Last season, the Cardinals, with their offensive struggles, finished last in the NFL in third-down conversions and next-to-last in red-zone efficiency. It is difficult to produce in two-minute situations without a solid passing attack as well.

But Arians is thinking less about what the Cards did last season and more about his philosophy. He walked in the door telling his players that situational football would be important and he and his staff preach it every time they talk to their team.

"There are times in a game where you want to understand the situation and be a smart football player," center Lyle Sendlein said. "A lot of situations are rules, or dealing with time, field position, time outs you have. There are a lot of factors that go into what we practice and why we practice it. It's not just about the playbook. It's being a smart football player."

If third downs are about time of possession, the red zone is about producing as a unit. In a league where many games are determined by four points or less, Arians said, the two-minute drill – and the ability to score within it – is important.

There are other moments Arians will work on later. Prepping to come off your 1-yard line, for instance. Or plays run on the goal line. But those are hard to replicate in the summer, when pads aren't allowed, players wear shorts and the running game isn't truly practiced. The rest, when the passing game is at the forefront, takes center stage in the summer.

"We do a different situation every day," quarterback Carson Palmer said. "End of the game, down by three, down by five, up by five, just a ton of different weird scenarios where you are thinking, 'How often is this going to happen?' It probably only happens once that year, but if you're not prepared for it and you haven't repped it, you're in a bad situation. He's covering all his bases and making sure his team is prepared for everything."

Without a realistic chance to work on the run game, Arians said, "I'll take 15 third-down plays instead of 15 plays of first-and-10."

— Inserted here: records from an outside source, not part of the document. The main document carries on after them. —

-- ==== Sys2Proof/Certificates/Slice0/Obligations.lean ====
section
/-! DEFINITION. The statements for the provers. In each, `s` is the state before the command, and the command's time is
`t`: an event takes place in `s.advance t`. What a command of a master comes to is said with `begun` and `executes`
(Sys2Proof/Safety.lean). -/

open Sys2Proof Sys2Proof.Machine Sys2Proof.Safety

/-- step of a state whose queue starts with c is exec of c on the state with the rest of the queue.
(95_what_each_step_holds.md) -/
def Obligations.StepTakesFront : Prop :=
  ∀ (s : State) (c : Instr) (rest : List Instr), s.pending = c :: rest → step s = exec c { s with pending := rest }

/-- On an empty queue step answers the state one CORE cycle later, with what falls due in the groups' runs and in the
event log taken place; nothing outside the parts that time changes by itself is other than it was, and the queue stays
empty. That an empty queue means a cycle is the model's choice (notes/assumptions/1.md). (01_device_organisation.md)
-/
def Obligations.EmptyQueueTicks : Prop :=
  ∀ s : State, s.pending = [] → step s = .next (s.advance (s.now + 1))
    ∧ (s.advance (s.now + 1)).now = s.now + 1 ∧ (s.advance (s.now + 1)).pending = []
    ∧ ∀ p, p ∉ advanceParts → p.same s (s.advance (s.now + 1))

/-- At reset no command waits; there is no owner (OWNER = 3), no stream is OPEN and no image loaded, READY is 0, EPOCH
is 0, the event log is empty, both power caps are 850 W, κ is 4,096, the headroom and the hold reserve are 25 and 100,
and the state is sound. That the model starts before the power-up sequence, with flash as delivered, is its own choice
(notes/assumptions/6.md, 7.md). (02_streams_and_service.md, 12_host_interface_and_owners.md, 14_power_and_thermal.md,
16_errors_injection_and_repair.md) -/
def Obligations.ResetContent : Prop :=
  State.reset.pending = [] ∧ State.reset.owner.owner = 3 ∧ (∀ n, (State.reset.str n).st = .closed)
    ∧ (∀ h, (State.reset.img h).loaded = false) ∧ State.reset.life.ready = false ∧ State.reset.life.epoch = 0
    ∧ State.reset.log.next = 0 ∧ State.reset.power.inForce = 850 ∧ State.reset.power.kappa = 4096
    ∧ State.reset.cfg.headroom = 25 ∧ State.reset.cfg.holdReserve = 100 ∧ Sound State.reset

/-- Sound says: LPDDR6 and host memory are listed in canonical form (addresses strictly rising, no byte listed that an
unlisted one equals), OWNER names a master of Table 12-1 or none, and EPOCH fits its byte. From every sound state,
whatever stands at the front of the queue, and on an empty queue, step answers a sound state. The canonical form is
the model's (notes/assumptions/2.md). (R23, R226, R268, R354) -/
def Obligations.StepKeepsSound : Prop :=
  ∀ s s' : State, Sound s → step s = .next s' → Sound s'

/-- exec of any command on any state answers a next state; its clock is not before the clock of the state it started
from, and its queue is the same. (95_what_each_step_holds.md) -/
def Obligations.EveryCommandAnswers : Prop :=
  ∀ (c : Instr) (s : State), ∃ s', exec c s = .next s' ∧ s.now ≤ s'.now ∧ s'.pending = s.pending
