-- ==== Sys2Proof/Laws/KeepsGroup.lean ====
section
/-! SUPPORT. One lemma for each operation of what groups do: residency, the service, repair, scratchpad accesses, engines, runs and rounds: it keeps what `Keeps` says, within its
footprint. -/

namespace Sys2Proof.Machine

open Sys2Proof.Safety

theorem keeps_putSpadRow {F : Nat} {s₀ s : State} (hF : Sub 0x80000 F) (h : Keeps F s₀ s) (a1 : Nat) (a2 : Nat) (a3
    : Nat) (a4 : SRow) :
    Keeps F s₀ (State.putSpadRow s a1 a2 a3 a4) := by
  unfold State.putSpadRow; try dsimp only
  repeat' first
    | with_reducible assumption | with_reducible apply keeps_modClu

theorem keeps_setSlot {F : Nat} {s₀ s : State} (hF : Sub 0x40000 F) (h : Keeps F s₀ s) (a1 : Nat) (a2 : Nat) (a3 :
    Slot) :
    Keeps F s₀ (State.setSlot s a1 a2 a3) := by
  unfold State.setSlot; try dsimp only
  repeat' first
    | with_reducible assumption | with_reducible apply keeps_modGrp

theorem keeps_writeCopy {F : Nat} {s₀ : State} (hF : Sub 0x80000 F) (a1 : Nat) (a2 : Nat) (a3 : Nat) (a4 : Nat) (a5
    : List (List Byte)) : ∀ {s : State}, Keeps F s₀ s →
    Keeps F s₀ (State.writeCopy s a1 a2 a3 a4 a5) := by
  induction a5 generalizing a4 with
  | nil => exact fun h => h
  | cons x r ih =>
    intro s h
    simp only [State.writeCopy]
    repeat' first
      | with_reducible assumption | with_reducible apply ih | with_reducible apply keeps_putSpadRow

theorem keeps_writeHome {F : Nat} {s₀ s : State} (hF : Sub 0x180700820 F) (h : Keeps F s₀ s) (a1 : Nat) (a2 : List
    Byte) (a3 : WriteRetries) :
    Keeps F s₀ (State.writeHome s a1 a2 a3) := by
  unfold State.writeHome; try dsimp only
  repeat' first
    | with_reducible assumption | exact .trans (by decide) hF | with_reducible apply keeps_count
    | with_reducible apply keeps_hostWrite | with_reducible apply keeps_memStore | split

theorem keeps_addSwap {F : Nat} {s₀ s : State} (hF : Sub 0x40000 F) (h : Keeps F s₀ s) (a1 : Nat) (a2 : Swap) :
    Keeps F s₀ (State.addSwap s a1 a2) := by
  unfold State.addSwap; try dsimp only
  repeat' first
    | with_reducible assumption | with_reducible apply keeps_modGrp

theorem keeps_dropSwap {F : Nat} {s₀ s : State} (hF : Sub 0x40000 F) (h : Keeps F s₀ s) (a1 : Nat) (a2 : Nat) :
    Keeps F s₀ (State.dropSwap s a1 a2) := by
  unfold State.dropSwap; try dsimp only
  repeat' first
    | with_reducible assumption | with_reducible apply keeps_modGrp

theorem keeps_evict {F : Nat} {s₀ s : State} (hF : Sub 0x141000 F) (h : Keeps F s₀ s) (a1 : Nat) (a2 : Nat) (a3 :
    Option Nat) :
    Keeps F s₀ (State.evict s a1 a2 a3) := by
  unfold State.evict; try dsimp only
  repeat' first
    | with_reducible assumption | exact .trans (by decide) hF | with_reducible apply keeps_modStr
    | with_reducible apply keeps_setSlot | with_reducible apply keeps_addSwap
    | with_reducible apply keeps_count | split

theorem keeps_opt_beginSwap {F : Nat} {s₀ s s' : State} (hF : Sub 0x141000 F) {a1 : Nat} {a2 : Nat}
    (e : State.beginSwap s a1 a2 = some s') (h : Keeps F s₀ s) : Keeps F s₀ s' := by
  unfold State.beginSwap at e; try dsimp only at e
  (repeat' split at e) <;> first | cases e | skip
  all_goals
  repeat' first
    | with_reducible assumption | exact .trans (by decide) hF | with_reducible apply keeps_addSwap
    | with_reducible apply keeps_setSlot | with_reducible apply keeps_count | with_reducible apply keeps_evict

theorem keeps_enqueueSwaps {F : Nat} {s₀ s : State} (hF : Sub 0x41000 F) (h : Keeps F s₀ s) (a1 : Nat) :
    Keeps F s₀ (State.enqueueSwaps s a1) := by
  unfold State.enqueueSwaps; try dsimp only
  repeat' first
    | with_reducible assumption | exact .trans (by decide) hF | intro _ | with_reducible exact .rfl
    | with_reducible apply keeps_modGrp | with_reducible apply keeps_modStr | with_reducible apply Keeps.foldl

theorem keeps_serveSwaps {F : Nat} {s₀ s : State} (hF : Sub 0x141000 F) (h : Keeps F s₀ s) (a1 : Nat) :
    Keeps F s₀ (State.serveSwaps s a1) := by
  unfold State.serveSwaps; try dsimp only
  repeat' first
    | with_reducible assumption | exact .trans (by decide) hF | intro _ | with_reducible exact .rfl
    | refine keeps_opt_beginSwap ?_ (by with_reducible assumption) ?_ | with_reducible apply keeps_modGrp
    | split | with_reducible apply Keeps.foldl

theorem keeps_requestGo {F : Nat} {s₀ : State} (hF : Sub 0x141000 F) (a0 : Nat) (a1 : Nat) : ∀ {s : State}, Keeps F
    s₀ s →
    Keeps F s₀ (State.requestGo a0 a1 s) := by
  induction a1 with
  | zero => exact fun h => h
  | succ n ih =>
    intro s h
    simp only [State.requestGo]
    repeat' first
      | with_reducible assumption | exact .trans (by decide) hF | with_reducible apply ih
      | with_reducible apply keeps_serveSwaps | with_reducible apply keeps_enqueueSwaps | split

theorem keeps_requestSwaps {F : Nat} {s₀ s : State} (hF : Sub 0x141000 F) (h : Keeps F s₀ s) (a1 : Nat) :
    Keeps F s₀ (State.requestSwaps s a1) := by
  unfold State.requestSwaps; try dsimp only
  repeat' first
    | with_reducible assumption | with_reducible apply keeps_requestGo

theorem keeps_cancelRequest {F : Nat} {s₀ s : State} (hF : Sub 0x40000 F) (h : Keeps F s₀ s) (a1 : Nat) (a2 : Nat) :
    Keeps F s₀ (State.cancelRequest s a1 a2) := by
  unfold State.cancelRequest; try dsimp only
  repeat' first
    | with_reducible assumption | with_reducible apply keeps_modGrp

theorem keeps_writeBack {F : Nat} {s₀ s : State} (hF : Sub 0x141000 F) (h : Keeps F s₀ s) (a1 : Nat) :
    Keeps F s₀ (State.writeBack s a1) := by
  unfold State.writeBack; try dsimp only
  repeat' first
    | with_reducible assumption | exact .trans (by decide) hF | intro _ | with_reducible exact .rfl
    | with_reducible apply keeps_evict | with_reducible apply keeps_setSlot | split
    | with_reducible apply Keeps.foldl

theorem keeps_loseRecord {F : Nat} {s₀ s : State} (hF : Sub 0x180701820 F) (h : Keeps F s₀ s) (a1 : Nat) (a2 : Nat)
    (a3 : Nat) (a4 : WriteRetries) :
    Keeps F s₀ (State.loseRecord s a1 a2 a3 a4) := by
  unfold State.loseRecord; try dsimp only
  repeat' first
    | with_reducible assumption | exact .trans (by decide) hF | with_reducible apply keeps_setStr
    | with_reducible apply keeps_writeHome | with_reducible apply keeps_logEvent
    | with_reducible apply keeps_count

theorem keeps_vacate {F : Nat} {s₀ s : State} (hF : Sub 0x41000 F) (h : Keeps F s₀ s) (a1 : Nat) (a2 : Nat) :
    Keeps F s₀ (State.vacate s a1 a2) := by
  unfold State.vacate; try dsimp only
  repeat' first
    | with_reducible assumption | exact .trans (by decide) hF | intro _ | with_reducible exact .rfl
    | with_reducible apply keeps_setSlot | with_reducible apply keeps_modStr | split
    | with_reducible apply Keeps.foldl

theorem keeps_reload {F : Nat} {s₀ s : State} (hF : Sub 0x141000 F) (h : Keeps F s₀ s) (a1 : Nat) :
    Keeps F s₀ (State.reload s a1) := by
  unfold State.reload; try dsimp only
  repeat' first
    | with_reducible assumption | exact .trans (by decide) hF | with_reducible apply keeps_requestSwaps
    | with_reducible apply keeps_modGrp

theorem keeps_recordFault {F : Nat} {s₀ s : State} (hF : Sub 0x1a0741830 F) (h : Keeps F s₀ s) (a1 : Nat) (a2 :
    Bool) (a3 : WriteRetries) :
    Keeps F s₀ (State.recordFault s a1 a2 a3) := by
  unfold State.recordFault; try dsimp only
  repeat' first
    | with_reducible assumption | exact .trans (by decide) hF | with_reducible apply keeps_vacate
    | with_reducible apply keeps_logEvent | with_reducible apply keeps_reload
    | with_reducible apply keeps_completeChunk | with_reducible apply keeps_requestSwaps
    | with_reducible apply keeps_loseRecord | with_reducible apply keeps_safetyEvent | split

theorem keeps_passOver {F : Nat} {s₀ s : State} (hF : Sub 0x101000 F) (h : Keeps F s₀ s) (a1 : Nat) (a2 : Nat) (a3
    : Nat) (a4 : Int) :
    Keeps F s₀ (State.passOver s a1 a2 a3 a4) := by
  unfold State.passOver; try dsimp only
  repeat' first
    | with_reducible assumption | exact .trans (by decide) hF | with_reducible apply keeps_count
    | with_reducible apply keeps_modChunk

theorem keeps_withdrawRun {F : Nat} {s₀ s : State} (hF : Sub 0x101000 F) (h : Keeps F s₀ s) (a1 : Nat) (a2 : Run)
    (a3 : Bool) :
    Keeps F s₀ (State.withdrawRun s a1 a2 a3) := by
  unfold State.withdrawRun; try dsimp only
  repeat' first
    | with_reducible assumption | exact .trans (by decide) hF | intro _ | with_reducible exact .rfl
    | with_reducible apply keeps_passOver | with_reducible apply keeps_modChunk | split
    | with_reducible apply Keeps.foldl

theorem keeps_withdrawPlan {F : Nat} {s₀ s : State} (hF : Sub 0x141000 F) (h : Keeps F s₀ s) (a1 : Nat) (a2 : Bool) :
    Keeps F s₀ (State.withdrawPlan s a1 a2) := by
  unfold State.withdrawPlan; try dsimp only
  repeat' first
    | with_reducible assumption | exact .trans (by decide) hF | intro _ | with_reducible exact .rfl
    | with_reducible apply keeps_withdrawRun | with_reducible apply keeps_modGrp | split
    | with_reducible apply Keeps.foldl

Back to that Colts game last season. It was the second game of the year and Arians was the offensive coordinator. He watched rookie quarterback Andrew Luck chew up 20 yards each on two passes, using a timeout after each as the clock faded to 18 seconds with the Colts on the Minnesota 40-yard line. After a Vikings offside, Luck killed the clock with a spike to clear the way for Adam Vinatieri's game-winning 53-yard field goal.

Now the Cardinals wait to see if they encounter something similar this fall.

"You've got to do it as a group," Palmer said. "If you don't, the only time you talk about it is Monday after a loss, when you go, 'Well, we should have done this and this is what we will do next time.' And you've already lost that game you would have won.

"(Arians) is covering it now and we are prepared for it when it happens. Some of these may only come up once, but we won't be in there on a Monday. Hopefully it's a 'Victory Monday' (a players day off), because we covered the situation the right way."